Thoughts on a large problem
I am faced now with a large and open-ended task to allow users to upload Excel, XML, and even CSV files to the server, parse those files, perform validations, and ultimately move the data into the database.
As a constraint, I can not assume anything about how the user has organized their data. I should perform as much "intelligent" matching on the user's columns with the columns I expect. But where perfect matches aren't found, there should be a web page that allows the user to explicitly define what columns are what. This user preference should be stored in a XML file for future reuse.
A couple problems I face:
1)Excel files that are exported from the web or another program are not actually Excel files, (they're really just HTML tables with a .xls extension). Because of this, the Microsoft JET driver can't read them. I've looked into possible solutions, one being Microsoft Indexing Service. Apparently it is capable of discerning information about binary files, such as what the actual content is. Does anyone have any experience with this? If yes, is there any guidance or code-snippets you can share?
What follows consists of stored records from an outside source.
theorem fr_renumber {F : Nat} {b : State} {s0} (hF : 536870920 ||| F = F) (h0 : Frm F b s0) : Frm F b (renumber s0) := by
  unfold renumber
  repeat' first
    | with_reducible assumption
    | ((with_reducible apply subt hF); rfl)
    | with_reducible first | apply fr_State_setFld | apply fr_mk_536870912 | apply frm_foldl
    | simp only [frm_mk]
    | intro _

theorem fr_admitQueue {F : Nat} {b : State} {s0 a1} (hF : 536870920 ||| F = F) (h0 : Frm F b s0) : Frm F b (admitQueue s0 a1) := by
  unfold admitQueue
  repeat' first
    | with_reducible assumption
    | ((with_reducible apply subt hF); rfl)
    | with_reducible first | apply fr_State_setFld | apply fr_renumber | apply fr_mk_536870912
    | simp only [frm_mk]
    | split

theorem fr_admitQueues {F : Nat} {b : State} {s0} (hF : 536870920 ||| F = F) (h0 : Frm F b s0) : Frm F b (admitQueues s0) := by
  unfold admitQueues
  repeat' first
    | with_reducible assumption
    | ((with_reducible apply subt hF); rfl)
    | with_reducible first | apply fr_admitQueue | apply frm_foldl
    | intro _

/-! ### Ports -/

theorem fr_afterMac {F : Nat} {b : State} {s0 a1 a2 a3 a4 a5 a6} (hF : 2007025016840 ||| F = F) (h0 : Frm F b s0) : Frm F b (afterMac s0 a1 a2 a3 a4 a5 a6) := by
  unfold afterMac
  repeat' first
    | with_reducible assumption
    | ((with_reducible apply subt hF); rfl)
    | with_reducible first | apply fr_mscReceive | apply fr_State_bump | apply fr_enterFrame | apply fr_pipeDelay
    | split
    | with_reducible refine frm_fst (by assumption) ?_
    | dsimp only

theorem fr_noteRx {F : Nat} {b : State} {s0 a1 a2 a3 a4 a5} (hF : 1048576 ||| F = F) (h0 : Frm F b s0) : Frm F b (noteRx s0 a1 a2 a3 a4 a5) := by
  unfold noteRx
  repeat' first
    | with_reducible assumption
    | ((with_reducible apply subt hF); rfl)
    | with_reducible apply fr_State_setMac

theorem fr_receive {F : Nat} {b : State} {s0 a1 a2 a3 a4 a5} (hF : 2007026065416 ||| F = F) (h0 : Frm F b s0) : Frm F b (receive s0 a1 a2 a3 a4 a5) := by
  unfold receive
  repeat' first
    | with_reducible assumption
    | ((with_reducible apply subt hF); rfl)
    | with_reducible first | apply fr_noteRx | apply fr_State_bump | apply fr_afterMac | apply fr_State_bumpBy
    | split

theorem fr_execFrameReceive {F : Nat} {b : State} {a0 a1 a2 a3 a4 s5} (hF : 2007026065416 ||| F = F) (h5 : Frm F b s5) : FrmR F b (execFrameReceive a0 a1 a2 a3 a4 s5) := by
  unfold execFrameReceive
  repeat' first
    | with_reducible assumption
    | ((with_reducible apply subt hF); rfl)
    | with_reducible first | apply fr_ifWf | apply fr_whenever | apply fr_receive

theorem fr_cutCopies {F : Nat} {b : State} {a0 a1 s2 a3} (hF : 536870912 ||| F = F) (h2 : Frm F b s2) : Frm F b (cutCopies a0 a1 s2 a3) := by
  unfold cutCopies
  repeat' first
    | with_reducible assumption
    | ((with_reducible apply subt hF); rfl)
    | with_reducible apply fr_State_setEgs

theorem fr_dropLearn {F : Nat} {b : State} {s0 a1} (hF : 16777216 ||| F = F) (h0 : Frm F b s0) : Frm F b (dropLearn s0 a1) := by
  unfold dropLearn
  repeat' first
    | with_reducible assumption
    | ((with_reducible apply subt hF); rfl)
    | with_reducible apply fr_mk_16777216
    | simp only [frm_mk]

theorem fr_unbump {F : Nat} {b : State} {s0 a1 a2} (hF : 8 ||| F = F) (h0 : Frm F b s0) : Frm F b (unbump s0 a1 a2) := by
  unfold unbump
  repeat' first
    | with_reducible assumption
    | ((with_reducible apply subt hF); rfl)
    | with_reducible apply fr_State_setPair

theorem fr_abortCount {F : Nat} {b : State} {a0 s1 a2} (hF : 8 ||| F = F) (h1 : Frm F b s1) : Frm F b (abortCount a0 s1 a2) := by
  unfold abortCount
  repeat' first
    | with_reducible assumption
    | ((with_reducible apply subt hF); rfl)
    | with_reducible first | apply fr_State_bump | apply fr_unbump

theorem fr_abortReception {F : Nat} {b : State} {s0 a1} (hF : 889192448 ||| F = F) (h0 : Frm F b s0) : Frm F b (abortReception s0 a1) := by
  unfold abortReception
  repeat' first
    | with_reducible assumption
    | ((with_reducible apply subt hF); rfl)
    | with_reducible first | apply fr_dropLearn | apply fr_retireFrame | apply fr_State_setFrame | apply fr_cutCopies | apply frm_foldl
    | intro _
    | split
    | dsimp only

theorem fr_endReceptions {F : Nat} {b : State} {s0 a1} (hF : 890241032 ||| F = F) (h0 : Frm F b s0) : Frm F b (endReceptions s0 a1) := by
  unfold endReceptions
  repeat' first
    | with_reducible assumption
    | ((with_reducible apply subt hF); rfl)
    | with_reducible first | apply fr_State_setMac | apply fr_abortCount | apply fr_abortReception | apply frm_foldl
    | intro _

theorem fr_abortTx {F : Nat} {b : State} {s0 a1} (hF : 550628229128 ||| F = F) (h0 : Frm F b s0) : Frm F b (abortTx s0 a1) := by
  unfold abortTx
  repeat' first
    | with_reducible assumption
    | ((with_reducible apply subt hF); rfl)
    | with_reducible first | apply fr_State_bump | apply fr_State_setEgs | apply fr_removeCopy | apply fr_State_emit
    | split

theorem fr_stopStarts {F : Nat} {b : State} {s0 a1} (hF : 805306368 ||| F = F) (h0 : Frm F b s0) : Frm F b (stopStarts s0 a1) := by
  unfold stopStarts
  repeat' first
    | with_reducible assumption
    | ((with_reducible apply subt hF); rfl)
    | with_reducible first | apply fr_unselect | apply fr_State_setEgs | apply frm_foldl
    | intro _

theorem fr_State_setTphy {F : Nat} {b : State} {s0 a1 a2} (hF : 1048576 ||| F = F) (h0 : Frm F b s0) : Frm F b (State.setTphy s0 a1 a2) := by
  unfold State.setTphy
  repeat' first
    | with_reducible assumption
    | ((with_reducible apply subt hF); rfl)
    | with_reducible apply fr_mk_1048576
    | simp only [frm_mk]

theorem fr_endNegotiation {F : Nat} {b : State} {s0 a1} (hF : 1048576 ||| F = F) (h0 : Frm F b s0) : Frm F b (endNegotiation s0 a1) := by
  unfold endNegotiation
  repeat' first
    | with_reducible assumption
    | ((with_reducible apply subt hF); rfl)
    | with_reducible apply fr_State_setTphy
    | split

theorem fr_leaveUp {F : Nat} {b : State} {s0 a1 a2} (hF : 1718879674376 ||| F = F) (h0 : Frm F b s0) : Frm F b (leaveUp s0 a1 a2) := by
  unfold leaveUp
  repeat' first
    | with_reducible assumption
    | ((with_reducible apply subt hF); rfl)
    | with_reducible first | apply fr_stopStarts | apply fr_endReceptions | apply fr_endNegotiation | apply fr_State_setMac | apply fr_slavePortLost | apply fr_State_raise | apply fr_State_bump | apply fr_mk_16777216
    | simp only [frm_mk]

theorem fr_markDown {F : Nat} {b : State} {s0 a1} (hF : 805306368 ||| F = F) (h0 : Frm F b s0) : Frm F b (markDown s0 a1) := by
  unfold markDown
  repeat' first
    | with_reducible assumption
    | ((with_reducible apply subt hF); rfl)
    | with_reducible first | apply fr_startFlush | apply fr_State_setEgs

theorem fr_downReport {F : Nat} {b : State} {s0 a1} (hF : 1168232153088 ||| F = F) (h0 : Frm F b s0) : Frm F b (downReport s0 a1) := by
  unfold downReport
  repeat' first
    | with_reducible assumption
    | ((with_reducible apply subt hF); rfl)
    | with_reducible first | apply fr_State_report | apply fr_State_setMac

theorem fr_downStep {F : Nat} {b : State} {s0 a1} (hF : 1718860382216 ||| F = F) (h0 : Frm F b s0) : Frm F b (downStep s0 a1) := by
  unfold downStep
  repeat' first
    | with_reducible assumption
    | ((with_reducible apply subt hF); rfl)
    | with_reducible first | apply fr_abortTx | apply fr_markDown | apply fr_downReport
    | split
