theorem fr_sakInstall {F : Nat} {b : State} {s0 a1 a2 a3 a4 a5 a6} (hF : 2041183428616 ||| F = F) (h0 : Frm F b s0) : Frm F b (sakInstall s0 a1 a2 a3 a4 a5 a6) := by
  unfold sakInstall
  repeat' first
    | with_reducible assumption
    | ((with_reducible apply subt hF); rfl)
    | with_reducible first | apply fr_mp1Remove | apply fr_poolInstall | apply fr_installRx | apply fr_installTx | apply fr_slSend | apply fr_State_setMka | apply frm_foldl
    | intro _
    | split

theorem fr_sakMake {F : Nat} {b : State} {s0 a1} (hF : 2041183428616 ||| F = F) (h0 : Frm F b s0) : Frm F b (sakMake s0 a1) := by
  unfold sakMake
  repeat' first
    | with_reducible assumption
    | ((with_reducible apply subt hF); rfl)
    | with_reducible first | apply fr_sakInstall | apply fr_State_tick1
    | split
    | dsimp only

theorem fr_sakSwitch {F : Nat} {b : State} {s0 a1} (hF : 554051002376 ||| F = F) (h0 : Frm F b s0) : Frm F b (sakSwitch s0 a1) := by
  unfold sakSwitch
  repeat' first
    | with_reducible assumption
    | ((with_reducible apply subt hF); rfl)
    | with_reducible first | apply fr_selectSa | apply fr_State_setMka
    | split
    | dsimp only

theorem fr_sakRetire {F : Nat} {b : State} {s0 a1} (hF : 554051002376 ||| F = F) (h0 : Frm F b s0) : Frm F b (sakRetire s0 a1) := by
  unfold sakRetire
  repeat' first
    | with_reducible assumption
    | ((with_reducible apply subt hF); rfl)
    | with_reducible first | apply fr_State_setMka | apply fr_mp1Remove | apply frm_foldl
    | intro _
    | split
    | dsimp only

theorem fr_mkaTakeSak {F : Nat} {b : State} {s0 a1 a2 a3} (hF : 2041183428616 ||| F = F) (h0 : Frm F b s0) : Frm F b (mkaTakeSak s0 a1 a2 a3) := by
  unfold mkaTakeSak
  repeat' first
    | with_reducible assumption
    | ((with_reducible apply subt hF); rfl)
    | with_reducible apply fr_sakInstall
    | split
    | dsimp only

theorem fr_mkaStart {F : Nat} {b : State} {s0 a1} (hF : 1103806595072 ||| F = F) (h0 : Frm F b s0) : Frm F b (mkaStart s0 a1) := by
  unfold mkaStart
  repeat' first
    | with_reducible assumption
    | ((with_reducible apply subt hF); rfl)
    | with_reducible first | apply fr_State_setMka | apply fr_State_tick1
    | split
    | dsimp only

theorem fr_mkaWants {F : Nat} {b : State} {s0 a1} (hF : 4294967296 ||| F = F) (h0 : Frm F b s0) : Frm F b (mkaWants s0 a1) := by
  unfold mkaWants
  repeat' first
    | with_reducible assumption
    | ((with_reducible apply subt hF); rfl)
    | with_reducible apply fr_State_setMka
    | split
    | dsimp only

theorem fr_mkaReceive {F : Nat} {b : State} {s0 a1 a2} (hF : 2041183428616 ||| F = F) (h0 : Frm F b s0) : Frm F b (mkaReceive s0 a1 a2) := by
  unfold mkaReceive
  repeat' first
    | with_reducible assumption
    | ((with_reducible apply subt hF); rfl)
    | with_reducible first | apply fr_State_setMka | apply fr_sakSwitch | apply fr_sakMake | apply fr_mkaTakeSak | apply fr_mkaWants
    | split
    | dsimp only

theorem fr_mkaTunnels {F : Nat} {b : State} {s0 a1 a2} (hF : 584115552264 ||| F = F) (h0 : Frm F b s0) : Frm F b (mkaTunnels s0 a1 a2) := by
  unfold mkaTunnels
  repeat' first
    | with_reducible assumption
    | ((with_reducible apply subt hF); rfl)
    | with_reducible apply fr_slSend
    | split

theorem fr_mkaHears {F : Nat} {b : State} {s0 a1 a2} (hF : 2041183428616 ||| F = F) (h0 : Frm F b s0) : Frm F b (mkaHears s0 a1 a2) := by
  unfold mkaHears
  repeat' first
    | with_reducible assumption
    | ((with_reducible apply subt hF); rfl)
    | with_reducible first | apply fr_mkaReceive | apply fr_mkaStart
    | split

theorem fr_execMkpduRx {F : Nat} {b : State} {a0 a1 s2} (hF : 2041183428616 ||| F = F) (h2 : Frm F b s2) : FrmR F b (execMkpduRx a0 a1 s2) := by
  unfold execMkpduRx
  repeat' first
    | with_reducible assumption
    | ((with_reducible apply subt hF); rfl)
    | with_reducible first | apply fr_ifWf | apply fr_mkaHears | apply fr_mkaTunnels

theorem fr_mkaSend {F : Nat} {b : State} {s0 a1} (hF : 4764729344 ||| F = F) (h0 : Frm F b s0) : Frm F b (mkaSend s0 a1) := by
  unfold mkaSend
  repeat' first
    | with_reducible assumption
    | ((with_reducible apply subt hF); rfl)
    | with_reducible first | apply fr_State_setMka | apply fr_sourceFrame

theorem fr_execMkaHello {F : Nat} {b : State} {a0 s1} (hF : 2041653190664 ||| F = F) (h1 : Frm F b s1) : FrmR F b (execMkaHello a0 s1) := by
  unfold execMkaHello
  repeat' first
    | with_reducible assumption
    | ((with_reducible apply subt hF); rfl)
    | with_reducible first | apply fr_ifWf | apply fr_whenever | apply fr_mkaSend | apply fr_sakSwitch | apply fr_sakMake | apply fr_sakRetire | apply fr_mkaWants | apply fr_mkaStart

theorem fr_peerGoes {F : Nat} {b : State} {s0 a1 a2} (hF : 2041183428616 ||| F = F) (h0 : Frm F b s0) : Frm F b (peerGoes s0 a1 a2) := by
  unfold peerGoes
  repeat' first
    | with_reducible assumption
    | ((with_reducible apply subt hF); rfl)
    | with_reducible first | apply fr_State_setMka | apply fr_sakSwitch | apply fr_sakMake
    | split
    | dsimp only

theorem fr_execMkaPeerTimeout {F : Nat} {b : State} {a0 a1 s2} (hF : 2041183428616 ||| F = F) (h2 : Frm F b s2) : FrmR F b (execMkaPeerTimeout a0 a1 s2) := by
  unfold execMkaPeerTimeout
  repeat' first
    | with_reducible assumption
    | ((with_reducible apply subt hF); rfl)
    | with_reducible first | apply fr_ifWf | apply fr_whenever | apply fr_peerGoes

theorem fr_mkaTakeover {F : Nat} {b : State} {s0} (hF : 4294967296 ||| F = F) (h0 : Frm F b s0) : Frm F b (mkaTakeover s0) := by
  unfold mkaTakeover
  repeat' first
    | with_reducible assumption
    | ((with_reducible apply subt hF); rfl)
    | with_reducible apply fr_mk_4294967296
    | simp only [frm_mk]

/-! ### Lin -/

theorem fr_State_setLin {F : Nat} {b : State} {s0 a1 a2} (hF : 1073741824 ||| F = F) (h0 : Frm F b s0) : Frm F b (State.setLin s0 a1 a2) := by
  unfold State.setLin
  repeat' first
    | with_reducible assumption
    | ((with_reducible apply subt hF); rfl)
    | with_reducible apply fr_mk_1073741824
    | simp only [frm_mk]

theorem fr_setFtData {F : Nat} {b : State} {s0 a1 a2 a3} (hF : 8 ||| F = F) (h0 : Frm F b s0) : Frm F b (setFtData s0 a1 a2 a3) := by
  unfold setFtData
  repeat' first
    | with_reducible assumption
    | ((with_reducible apply subt hF); rfl)
    | with_reducible apply fr_State_setReg

theorem fr_stampFt {F : Nat} {b : State} {s0 a1 a2 a3} (hF : 8 ||| F = F) (h0 : Frm F b s0) : Frm F b (stampFt s0 a1 a2 a3) := by
  unfold stampFt
  repeat' first
    | with_reducible assumption
    | ((with_reducible apply subt hF); rfl)
    | with_reducible apply fr_State_setReg

theorem fr_linSend {F : Nat} {b : State} {s0 a1 a2 a3 a4 a5 a6 a7} (hF : 550829555712 ||| F = F) (h0 : Frm F b s0) : Frm F b (linSend s0 a1 a2 a3 a4 a5 a6 a7) := by
  unfold linSend
  repeat' first
    | with_reducible assumption
    | ((with_reducible apply subt hF); rfl)
    | with_reducible first | apply fr_State_emit | apply fr_State_setLin

theorem fr_linPublish {F : Nat} {b : State} {s0 a1 a2 a3 a4 a5} (hF : 1719060815880 ||| F = F) (h0 : Frm F b s0) : Frm F b (linPublish s0 a1 a2 a3 a4 a5) := by
  unfold linPublish
  repeat' first
    | with_reducible assumption
    | ((with_reducible apply subt hF); rfl)
    | with_reducible first | apply fr_memRead | apply fr_State_bump | apply fr_memLost | apply fr_stampFt | apply fr_State_setBitAt | apply fr_linSend
    | split
    | with_reducible refine frm_fst (by assumption) ?_

theorem fr_linAwait {F : Nat} {b : State} {s0 a1 a2 a3 a4} (hF : 1073741824 ||| F = F) (h0 : Frm F b s0) : Frm F b (linAwait s0 a1 a2 a3 a4) := by
  unfold linAwait
  repeat' first
    | with_reducible assumption
    | ((with_reducible apply subt hF); rfl)
    | with_reducible apply fr_State_setLin

theorem fr_linRespond {F : Nat} {b : State} {s0 a1 a2 a3 a4 a5} (hF : 1719060815880 ||| F = F) (h0 : Frm F b s0) : Frm F b (linRespond s0 a1 a2 a3 a4 a5) := by
  unfold linRespond
  repeat' first
    | with_reducible assumption
    | ((with_reducible apply subt hF); rfl)
    | with_reducible first | apply fr_linPublish | apply fr_linAwait | apply fr_State_emit | apply fr_State_setLin
    | split

theorem fr_linSleeps {F : Nat} {b : State} {s0 a1} (hF : 1073741824 ||| F = F) (h0 : Frm F b s0) : Frm F b (linSleeps s0 a1) := by
  unfold linSleeps
  repeat' first
    | with_reducible assumption
    | ((with_reducible apply subt hF); rfl)
    | with_reducible apply fr_State_setLin

theorem fr_linStart {F : Nat} {b : State} {s0 a1 a2 a3} (hF : 1719060815880 ||| F = F) (h0 : Frm F b s0) : Frm F b (linStart s0 a1 a2 a3) := by
  unfold linStart
  repeat' first
    | with_reducible assumption
    | ((with_reducible apply subt hF); rfl)
    | with_reducible first | apply fr_linSend | apply fr_State_setLin | apply fr_linRespond
    | split

theorem fr_linTakes {F : Nat} {b : State} {s0 a1 a2 a3} (hF : 1719060815880 ||| F = F) (h0 : Frm F b s0) : Frm F b (linTakes s0 a1 a2 a3) := by
  unfold linTakes
  repeat' first
    | with_reducible assumption
    | ((with_reducible apply subt hF); rfl)
    | with_reducible first | apply fr_linStart | apply fr_State_bump
    | split
    | dsimp only

theorem fr_linEntry {F : Nat} {b : State} {s0 a1 a2} (hF : 1719060815880 ||| F = F) (h0 : Frm F b s0) : Frm F b (linEntry s0 a1 a2) := by
  unfold linEntry
  repeat' first
    | with_reducible assumption
    | ((with_reducible apply subt hF); rfl)
    | with_reducible first | apply fr_linTakes | apply fr_State_setLin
2)I've played around with a few different designs. Modularizing this project is obviously key to my sanity. One thing I would like to do is allow other developers to "plug-in" to the upload process with custom validation rules, and rules that define the structure of the data that is needed by the application. Like I said, I have several ideas that I've toyed around with, but I would love to hear some ideas from you. Sometimes an outside perspective is invaluable.